◆ Data shown
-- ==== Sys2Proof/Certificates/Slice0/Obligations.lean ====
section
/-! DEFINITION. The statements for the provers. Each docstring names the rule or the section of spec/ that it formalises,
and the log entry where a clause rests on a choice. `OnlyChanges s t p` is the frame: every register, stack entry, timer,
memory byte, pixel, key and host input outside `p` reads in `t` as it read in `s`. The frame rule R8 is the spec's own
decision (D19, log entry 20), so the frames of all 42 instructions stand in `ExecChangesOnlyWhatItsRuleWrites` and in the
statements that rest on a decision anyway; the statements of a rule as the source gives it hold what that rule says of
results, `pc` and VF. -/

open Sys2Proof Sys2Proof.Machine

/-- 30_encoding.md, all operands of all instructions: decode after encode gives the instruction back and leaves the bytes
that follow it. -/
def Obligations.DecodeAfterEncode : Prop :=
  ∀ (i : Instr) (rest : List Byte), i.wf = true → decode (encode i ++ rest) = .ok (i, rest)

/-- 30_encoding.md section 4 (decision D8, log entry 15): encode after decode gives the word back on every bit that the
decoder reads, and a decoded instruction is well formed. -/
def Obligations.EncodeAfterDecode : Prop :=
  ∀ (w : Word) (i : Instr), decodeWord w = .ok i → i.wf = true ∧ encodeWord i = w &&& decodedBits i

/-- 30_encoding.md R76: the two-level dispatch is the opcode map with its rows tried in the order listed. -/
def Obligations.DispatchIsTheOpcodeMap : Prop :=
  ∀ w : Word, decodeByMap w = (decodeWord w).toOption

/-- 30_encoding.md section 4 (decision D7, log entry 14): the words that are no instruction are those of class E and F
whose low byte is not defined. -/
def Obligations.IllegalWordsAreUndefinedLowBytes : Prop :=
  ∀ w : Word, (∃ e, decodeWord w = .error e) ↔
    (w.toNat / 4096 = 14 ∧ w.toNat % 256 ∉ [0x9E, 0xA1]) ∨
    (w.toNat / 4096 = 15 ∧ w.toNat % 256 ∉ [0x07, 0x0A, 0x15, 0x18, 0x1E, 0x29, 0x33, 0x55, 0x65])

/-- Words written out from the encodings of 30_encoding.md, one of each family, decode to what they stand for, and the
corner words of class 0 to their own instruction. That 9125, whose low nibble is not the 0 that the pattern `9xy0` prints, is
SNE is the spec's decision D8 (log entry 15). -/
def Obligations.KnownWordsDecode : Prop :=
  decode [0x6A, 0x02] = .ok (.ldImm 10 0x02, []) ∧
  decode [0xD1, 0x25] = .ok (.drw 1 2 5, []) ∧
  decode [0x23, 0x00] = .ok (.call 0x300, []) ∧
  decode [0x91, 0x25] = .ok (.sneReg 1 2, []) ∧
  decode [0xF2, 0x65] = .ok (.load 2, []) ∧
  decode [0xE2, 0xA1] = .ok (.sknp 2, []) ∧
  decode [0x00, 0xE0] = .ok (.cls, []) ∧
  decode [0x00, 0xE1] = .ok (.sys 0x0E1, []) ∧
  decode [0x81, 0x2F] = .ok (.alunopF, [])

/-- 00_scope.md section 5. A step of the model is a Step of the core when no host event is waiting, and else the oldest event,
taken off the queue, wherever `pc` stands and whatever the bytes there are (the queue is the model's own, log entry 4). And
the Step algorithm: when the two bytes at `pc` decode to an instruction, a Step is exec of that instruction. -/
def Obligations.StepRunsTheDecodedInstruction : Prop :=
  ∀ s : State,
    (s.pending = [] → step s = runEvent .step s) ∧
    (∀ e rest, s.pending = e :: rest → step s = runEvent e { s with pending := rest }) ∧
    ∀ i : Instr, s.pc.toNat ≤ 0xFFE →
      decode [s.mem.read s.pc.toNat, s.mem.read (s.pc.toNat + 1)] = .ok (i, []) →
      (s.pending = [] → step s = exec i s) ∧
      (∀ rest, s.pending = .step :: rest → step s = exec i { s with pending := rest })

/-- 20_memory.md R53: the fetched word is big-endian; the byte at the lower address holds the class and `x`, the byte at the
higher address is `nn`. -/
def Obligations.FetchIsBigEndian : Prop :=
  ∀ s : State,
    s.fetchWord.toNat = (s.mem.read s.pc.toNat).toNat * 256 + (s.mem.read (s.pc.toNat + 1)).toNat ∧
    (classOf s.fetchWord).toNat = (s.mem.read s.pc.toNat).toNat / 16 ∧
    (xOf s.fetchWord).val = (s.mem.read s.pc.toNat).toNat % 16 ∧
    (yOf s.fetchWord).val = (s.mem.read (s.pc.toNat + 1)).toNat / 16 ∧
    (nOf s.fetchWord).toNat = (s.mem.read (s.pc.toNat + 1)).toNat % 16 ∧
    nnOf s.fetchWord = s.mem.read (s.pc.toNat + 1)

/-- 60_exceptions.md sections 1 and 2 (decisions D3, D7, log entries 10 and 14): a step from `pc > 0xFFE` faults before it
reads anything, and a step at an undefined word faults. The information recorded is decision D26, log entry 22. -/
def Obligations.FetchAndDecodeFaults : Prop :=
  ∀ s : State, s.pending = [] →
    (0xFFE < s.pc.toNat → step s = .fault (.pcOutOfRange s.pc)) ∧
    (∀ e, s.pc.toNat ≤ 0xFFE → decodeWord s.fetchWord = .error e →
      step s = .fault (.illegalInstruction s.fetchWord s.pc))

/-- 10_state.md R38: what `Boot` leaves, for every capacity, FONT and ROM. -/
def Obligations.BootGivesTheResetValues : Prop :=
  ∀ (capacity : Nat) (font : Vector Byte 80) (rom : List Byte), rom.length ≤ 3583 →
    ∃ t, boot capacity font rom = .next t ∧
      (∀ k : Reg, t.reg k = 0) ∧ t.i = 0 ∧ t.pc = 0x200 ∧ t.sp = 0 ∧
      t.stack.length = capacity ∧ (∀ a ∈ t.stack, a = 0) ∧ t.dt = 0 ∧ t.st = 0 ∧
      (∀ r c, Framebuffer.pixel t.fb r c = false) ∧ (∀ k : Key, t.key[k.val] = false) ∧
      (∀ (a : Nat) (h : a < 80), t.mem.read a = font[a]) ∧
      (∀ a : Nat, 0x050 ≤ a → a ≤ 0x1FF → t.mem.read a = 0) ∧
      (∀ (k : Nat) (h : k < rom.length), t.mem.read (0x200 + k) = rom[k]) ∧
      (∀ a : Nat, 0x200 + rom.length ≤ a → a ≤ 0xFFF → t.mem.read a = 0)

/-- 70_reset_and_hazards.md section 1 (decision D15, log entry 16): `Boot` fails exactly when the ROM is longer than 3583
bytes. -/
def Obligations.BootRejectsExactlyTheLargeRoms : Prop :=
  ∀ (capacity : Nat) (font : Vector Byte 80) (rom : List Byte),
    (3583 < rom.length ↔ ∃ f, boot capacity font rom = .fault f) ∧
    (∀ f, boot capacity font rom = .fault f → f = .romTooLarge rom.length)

◆ About this exercise
In the listing above, find the line containing "(w.toNat / 4096 = 15" and the line containing "(∀ rest, s.pending", then retype both and every line between them exactly, with nothing else.

◆ Result
    (w.toNat / 4096 = 15 ∧ w.toNat % 256 ∉ [0x07, 0x0A, 0x15, 0x18, 0x1E, 0x29, 0x33, 0x55, 0x65])

/-- Words written out from the encodings of 30_encoding.md, one of each family, decode to what they stand for, and the
corner words of class 0 to their own instruction. That 9125, whose low nibble is not the 0 that the pattern `9xy0` prints, is
SNE is the spec's decision D8 (log entry 15). -/
def Obligations.KnownWordsDecode : Prop :=
  decode [0x6A, 0x02] = .ok (.ldImm 10 0x02, []) ∧
  decode [0xD1, 0x25] = .ok (.drw 1 2 5, []) ∧
  decode [0x23, 0x00] = .ok (.call 0x300, []) ∧
  decode [0x91, 0x25] = .ok (.sneReg 1 2, []) ∧
  decode [0xF2, 0x65] = .ok (.load 2, []) ∧
  decode [0xE2, 0xA1] = .ok (.sknp 2, []) ∧
  decode [0x00, 0xE0] = .ok (.cls, []) ∧
  decode [0x00, 0xE1] = .ok (.sys 0x0E1, []) ∧
  decode [0x81, 0x2F] = .ok (.alunopF, [])

/-- 00_scope.md section 5. A step of the model is a Step of the core when no host event is waiting, and else the oldest event,
taken off the queue, wherever `pc` stands and whatever the bytes there are (the queue is the model's own, log entry 4). And
the Step algorithm: when the two bytes at `pc` decode to an instruction, a Step is exec of that instruction. -/
def Obligations.StepRunsTheDecodedInstruction : Prop :=
  ∀ s : State,
    (s.pending = [] → step s = runEvent .step s) ∧
    (∀ e rest, s.pending = e :: rest → step s = runEvent e { s with pending := rest }) ∧
    ∀ i : Instr, s.pc.toNat ≤ 0xFFE →
      decode [s.mem.read s.pc.toNat, s.mem.read (s.pc.toNat + 1)] = .ok (i, []) →
      (s.pending = [] → step s = exec i s) ∧
      (∀ rest, s.pending = .step :: rest → step s = exec i { s with pending := rest })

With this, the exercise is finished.